== DIRECTIONS FOR THIS TASK ==
From the line containing "Dev.disarm_ev | apply ite_ev)" through the last line, print the records exactly and nothing else.
START DATA TO EXAMINE
theorem Dev.stopTicks_ev {rst : Bool} {dev0 : Dev} (d : Dev) (keep : Bool) (h0 : Evolves rst dev0 d) : Evolves rst dev0 (Dev.stopTicks d
    keep) := by
  unfold Dev.stopTicks
  repeat' first
    | (with_reducible first | assumption | apply Dev.applyRetirements_ev | apply Dev.applyReturns_ev | apply Dev.applyStep_ev)
    | (with_reducible first | apply Dev.clearStageE_ev | apply Dev.clutDue_ev | apply Dev.commitPoint_ev | apply Dev.dropDecision_ev)
    | (with_reducible first | apply Dev.endRests_ev | apply Dev.ledgerRefunds_ev | apply none_ev | apply Dev.setB_ev)
    | (with_reducible first | apply Dev.slotDrop_ev | apply Dev.stage_ev | apply Dev.swapIdle_ev | apply ite_ev)
    | intro _
    | (extract_lets +onlyGivenNames x; refine (fun (hx : Evolves rst dev0 x) => ?_) ?_; clear_value x; rotate_left
       subst x; rotate_right)
    | (extract_lets +onlyGivenNames x; subst x) | split | (dsimp -zeta only)

theorem Dev.enterRanging_ev {rst : Bool} {dev0 : Dev} (d : Dev) (h0 : Evolves rst dev0 d) : Evolves rst dev0 (Dev.enterRanging d) := by
  unfold Dev.enterRanging
  repeat' first
    | (with_reducible first | assumption | apply Dev.holdFields_ev | apply Dev.startStreams_ev | apply Dev.set_ev)
    | (extract_lets +onlyGivenNames x; refine (fun (hx : Evolves rst dev0 x) => ?_) ?_; clear_value x; rotate_left
       subst x; rotate_right)
    | (extract_lets +onlyGivenNames x; subst x)

theorem Dev.ringResize_ev {rst : Bool} {dev0 : Dev} (d : Dev) (h0 : Evolves rst dev0 d) : Evolves rst dev0 (Dev.ringResize d) := by
  unfold Dev.ringResize
  repeat' first
    | (with_reducible first | assumption | apply ite_ev)
    | intro _
    | (extract_lets +onlyGivenNames x; refine (fun (hx : Evolves rst dev0 x) => ?_) ?_; clear_value x; rotate_left
       subst x; rotate_right)
    | (extract_lets +onlyGivenNames x; subst x)

theorem Dev.disarmFor_ev {rst : Bool} {dev0 : Dev} (d : Dev) (st : DevState) (h0 : Evolves rst dev0 d) : Evolves rst dev0 (Dev.disarmFor d
    st) := by
  unfold Dev.disarmFor
  repeat' first
    | (with_reducible first | assumption | apply Dev.disarm_ev | apply ite_ev)
    | intro _

theorem Dev.leftRole_ev {rst : Bool} {dev0 : Dev} (d : Dev) (role : Nat) (h0 : Evolves rst dev0 d) : Evolves rst dev0 (Dev.leftRole d
    role) := by
  unfold Dev.leftRole
  repeat' first
    | (with_reducible first | assumption | apply Dev.set_ev | apply Dev.setB_ev | apply ite_ev)
    | intro _
    | (extract_lets +onlyGivenNames x; refine (fun (hx : Evolves rst dev0 x) => ?_) ?_; clear_value x; rotate_left
       subst x; rotate_right)
    | (extract_lets +onlyGivenNames x; subst x) | split | (dsimp -zeta only)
END DATA TO EXAMINE
== RESPONSE FOR THIS EXERCISE ==
    | (with_reducible first | assumption | apply Dev.disarm_ev | apply ite_ev)
    | intro _

theorem Dev.leftRole_ev {rst : Bool} {dev0 : Dev} (d : Dev) (role : Nat) (h0 : Evolves rst dev0 d) : Evolves rst dev0 (Dev.leftRole d
    role) := by
  unfold Dev.leftRole
  repeat' first
    | (with_reducible first | assumption | apply Dev.set_ev | apply Dev.setB_ev | apply ite_ev)
    | intro _
    | (extract_lets +onlyGivenNames x; refine (fun (hx : Evolves rst dev0 x) => ?_) ?_; clear_value x; rotate_left
       subst x; rotate_right)
    | (extract_lets +onlyGivenNames x; subst x) | split | (dsimp -zeta only)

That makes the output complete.